▶ [Data provided]
-- ==== Sys2Proof/Machine/Ops.lean ====
section
/-! DEFINITION. Operations every family uses: bit fields, control registers, messages, the fault collector with its reactions, the fence of the complex, requests for sparing, confirmation of a checkpoint interval. -/

namespace Sys2Proof.Machine

/-! Bit fields -/

/-- Bits [hi:lo] of a number. -/
def bits (x hi lo : Nat) : Nat := x / 2 ^ lo % 2 ^ (hi + 1 - lo)

/-- A number with bits [hi:lo] replaced. -/
def putBits (x hi lo v : Nat) : Nat :=
  x / 2 ^ (hi + 1) * 2 ^ (hi + 1) + v % 2 ^ (hi + 1 - lo) * 2 ^ lo + x % 2 ^ lo

/-- Bits [hi:lo] of a bit vector, as a number. -/
def fieldOf {n : Nat} (w : BitVec n) (hi lo : Nat) : Nat := bits w.toNat hi lo

/-- A bit vector with bits [hi:lo] replaced. -/
def putField {n : Nat} (w : BitVec n) (hi lo v : Nat) : BitVec n := BitVec.ofNat n (putBits w.toNat hi lo v)

/-- A Boolean as 0 or 1. -/
def b2n (b : Bool) : Nat := if b then 1 else 0

/-- Add with saturation at 2^w - 1. -/
def satAdd (w x y : Nat) : Nat := min (x + y) (2 ^ w - 1)

/-! Control registers -/

/-- The register at an offset. -/
def State.reg (s : State) (off : Nat) : W64 :=
  match s.ctl.find off with
  | some v => v
  | none => ctlReset off

/-- Store a whole register. -/
def State.setReg (s : State) (off : Nat) (v : W64) : State := { s with ctl := s.ctl.put off v }

/-- The offset of a field's register. -/
def Fld.off (f : Fld) (i : Nat := 0) (j : Nat := 0) : Nat := f.base + i * f.s1 + j * f.s2

/-- A register field. -/
def State.fld (s : State) (f : Fld) (i : Nat := 0) (j : Nat := 0) : Nat := fieldOf (s.reg (f.off i j)) f.hi f.lo

/-- A one-bit register field. -/
def State.flag (s : State) (f : Fld) (i : Nat := 0) (j : Nat := 0) : Bool := s.fld f i j != 0

/-- Set a register field. -/
def State.setFld (s : State) (f : Fld) (v : Nat) (i : Nat := 0) (j : Nat := 0) : State :=
  s.setReg (f.off i j) (putField (s.reg (f.off i j)) f.hi f.lo v)

/-- Set a one-bit register field. -/
def State.setFlag (s : State) (f : Fld) (v : Bool) (i : Nat := 0) (j : Nat := 0) : State := s.setFld f (b2n v) i j

/-- Add to a counter field that saturates and then sets its overflow bit (21 Table LIF-7). -/
def State.count (s : State) (f : Fld) (ovf : Option Fld) (i : Nat := 0) (j : Nat := 0) (n : Nat := 1) : State :=
  let w := f.hi + 1 - f.lo
  let v := s.fld f i j + n
  let s' := s.setFld f (min v (2 ^ w - 1)) i j
  match ovf with
  | some o => if 2 ^ w ≤ v then s'.setFlag o true i j else s'
  | none => s'

/-- Record a refused write in the window's SVC_WSTAT (22 R469). -/
def State.cfgErr (s : State) (src : Src) (off : Nat) : State :=
  let a := off / 0x100000 * 0x100000 + 0xFFFF8
  let w := s.reg a
  if fieldOf w 63 63 = 1 then s.setReg a (putField w 62 62 1)
  else s.setReg a (putField (putField (putField w 63 63 1) 61 61 (match src with | .core => 0 | .host => 1)) 19 3 (off / 8))

/-! Messages, time, free values -/

/-- Send a message to another agent. -/
def State.send (s : State) (chan : Chan) (dst code : Nat) (args : List Nat := []) : State :=
  { s with out := s.out ++ [{ chan := chan, dst := dst, code := code, args := args }] }

/-- Raise the time base to a moment, never lower it (10 R262). -/
def State.reach (s : State) (t : Nat) : State :=
  if s.fab.tb.toNat < t then { s with fab := { s.fab with tb := BitVec.ofNat 64 t } } else s

/-- Take the next free value. -/
def State.free (s : State) : State × W64 := ({ s with freeCtr := s.freeCtr + 1 }, Config.freeValue s.freeCtr)

/-- This complex's ID. -/
def State.cxid (s : State) : Nat := s.fld F.FAB_ID_CFGCX

/-- The time-base units of one microsecond, R262. -/
def usec : Nat := 4096

/-! Logical cores -/

/-- Logical cores of the part (00 R1). -/
def State.nLc (s : State) : Nat := match s.part with | .b48 => 48 | .b32 => 32

/-- Does the logical core exist (00 R2). -/
def State.lcExists (s : State) (lc : Nat) : Bool := decide (lc < s.nLc)

def State.core (s : State) (lc : Nat) : Core := s.cores.get Core.reset lc

def State.setCore (s : State) (lc : Nat) (c : Core) : State := { s with cores := s.cores.put lc c }

def State.updCore (s : State) (lc : Nat) (f : Core → Core) : State := s.setCore lc (f (s.core lc))

/-- The physical core that carries a logical core (07 TAN_LCMAP.PC). -/
def State.pcOf (s : State) (lc : Nat) : Nat := (s.core lc).phys

/-- Is a logical core operating (20 R494). -/
def State.operating (s : State) (lc : Nat) : Bool := s.lcExists lc && decide ((s.core lc).run = .running)

/-- The lowest-numbered operating logical core (20 R494). -/
def State.lowestCore (s : State) : Option Nat := (List.range s.nLc).find? (fun n => s.operating n)

/-- The special register `n` of a core's architected state (02 Table COR-2, 05, 07, 08, 12). -/
def Arch.getSr (a : Arch) (n : Nat) : W64 := match a.sr.find n with | some v => v | none => srReset n

def Arch.setSr (a : Arch) (n : Nat) (v : W64) : Arch := { a with sr := a.sr.put n v }

def Core.setArch (c : Core) (a : Arch) : Core := { c with arch := a }

/-! Performance counters (02 R55 to R58) -/

/-- Does PMC `n` count event `ev` in the present state. -/
def Arch.pmcOn (a : Arch) (n ev : Nat) : Bool :=
  let ctl := a.getSr 0x10
  let sel := a.getSr (0x18 + n)
  fieldOf ctl 0 0 == 1 && fieldOf ctl 1 1 == 0 && fieldOf sel 15 0 == ev && decide (ev ≠ 0) &&
    fieldOf sel (16 + a.psw.state.toNat) (16 + a.psw.state.toNat) == 1 &&
    (fieldOf sel 19 19 == 0 || fieldOf sel 27 20 == a.psw.pid.toNat)

/-- Events marked "Uncore" (02 Table COR-7), which stop while KFRZ = 1 (R56). -/
def uncoreEvent (ev : Nat) : Bool := ev == 6 || ev == 7 || ev == 8 || ev == 0x11

/-- Add `k` to counter `n`; on the wrap set OVFn, and with OIE = 1 report that external 0x1301 is due. -/
def Arch.pmcBump (a : Arch) (n k : Nat) : Arch × Bool :=
  let v := (a.getSr (0x20 + n)).toNat + k
  let a' := a.setSr (0x20 + n) (BitVec.ofNat 64 v)
  if 2 ^ 64 ≤ v then (a'.setSr 0x10 (putField (a'.getSr 0x10) (8 + n) (8 + n) 1), fieldOf (a.getSr 0x10) 2 2 == 1)
  else (a', false)

/-- Add `k` occurrences of an event to counter `n`, if it counts them. -/
def Arch.pmcAdd (a : Arch) (n ev k : Nat) : Arch × Bool :=
  if a.pmcOn n ev && !(uncoreEvent ev && fieldOf (a.getSr 0x10) 16 16 == 1) then a.pmcBump n k else (a, false)

/-- Count an event in all eight counters. -/
def Arch.pmc (a : Arch) (ev k : Nat) : Arch × Bool :=
  (List.range 8).foldl (fun p n => let q := p.1.pmcAdd n ev k; (q.1, p.2 || q.2)) (a, false)

/-- Make an external interruption pending on a core (02 Table COR-6). -/
def Core.pendExternal (c : Core) (code : BitVec 16) : Core :=
  if c.pendExt.contains code then c else { c with pendExt := c.pendExt ++ [code] }

/-- Count an event of a logical core; both the running state and the checkpoint see it, for it belongs to no interval. -/
def Core.pmcNow (c : Core) (ev k : Nat) : Core :=
  if c.run ≠ .running then c else
    let p := c.arch.pmc ev k
    let q := c.ckpt.pmc ev k
    let c' := { c with arch := p.1, ckpt := q.1 }
    if p.2 then c'.pendExternal 0x1301 else c'

/-- Count an event in the running interval only: the count, with the interruption that its wrap asks for, is part of the interval. -/
def Core.pmcRun (c : Core) (ev k : Nat) : Core :=
  let p := c.arch.pmc ev k
  { c with arch := p.1, pmcInt := c.pmcInt || p.2 }

/-! Checkpoints (07 R167) -/

/-- The counters that count an instruction (event 0x0002) which ran in the architected state `b`: they get it at confirmation (02 R55, R57). -/
def Core.countIns (c : Core) (b : Arch) : Core :=
  { c with pmcDue := (List.range 8).foldl (fun d n => if b.pmcOn n 2 then d.upd 0 n (fun k => k + 1) else d) c.pmcDue }

/-- The architected state with the interval's instructions counted, and whether 0x1301 is due. -/
def Core.counted (c : Core) : Arch × Bool :=
  c.pmcDue.foldl (fun (p : Arch × Bool) q => let r := p.1.pmcBump q.1 q.2; (r.1, p.2 || r.2)) (c.arch, c.pmcInt)

/-- Has the interval anything that a checkpoint-bound operation must see confirmed first: an instruction, an entry, or a store (of the spill engine). -/
def Core.begun (c : Core) : Bool := c.retired + c.entries != 0 || c.stbuf.any (fun e => !e.conf)

/-- Confirm the running interval: instructions retired are counted, the checkpoint becomes the present state, held stores become eligible to drain, input-log entries are freed, waiting range operations are submitted (by the caller). -/
def Core.confirm (c : Core) : Core :=
  let p := c.counted
  let c' := { c with arch := p.1, ckpt := p.1, stbuf := c.stbuf.map (fun e => { e with conf := true }), inlog := [], replay := [],
                     retired := 0, entries := 0, pmcDue := [], pmcInt := false, bounded := false, trbuf := [] }
  if p.2 then c'.pendExternal 0x1301 else c'

/-- Throw the unconfirmed interval away and go back to the checkpoint (07 R174). Its input log waits to be replayed (R173); a transfer of the spill and fill engine is abandoned (R183), and the fault of one that failed in the interval with it. -/
def Core.discard (c : Core) : Core :=
  { c with arch := c.ckpt, stbuf := c.stbuf.filter (fun e => e.conf), retryLeft := max c.retryLeft (c.retired + c.entries), retired := 0, entries := 0,
           pmcDue := [], pmcInt := false, bounded := false, trbuf := [], replay := c.inlog ++ c.replay, inlog := [], xfer := none,
           pendSpill := c.pendSpill.filter (fun p => fieldOf (c.ckpt.wst.get wstReset p.1) 10 10 == 1),
           wait := if c.wait = .sync then .none else c.wait }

▶ [About this task]
Exactly as they stand, please print the lines from the first line of the records above down to the line that includes "x / 2 ^ (hi + 1)", both of those included and no others.

▶ [Response below]
-- ==== Sys2Proof/Machine/Ops.lean ====
section
/-! DEFINITION. Operations every family uses: bit fields, control registers, messages, the fault collector with its reactions, the fence of the complex, requests for sparing, confirmation of a checkpoint interval. -/

namespace Sys2Proof.Machine

/-! Bit fields -/

/-- Bits [hi:lo] of a number. -/
def bits (x hi lo : Nat) : Nat := x / 2 ^ lo % 2 ^ (hi + 1 - lo)

/-- A number with bits [hi:lo] replaced. -/
def putBits (x hi lo v : Nat) : Nat :=
  x / 2 ^ (hi + 1) * 2 ^ (hi + 1) + v % 2 ^ (hi + 1 - lo) * 2 ^ lo + x % 2 ^ lo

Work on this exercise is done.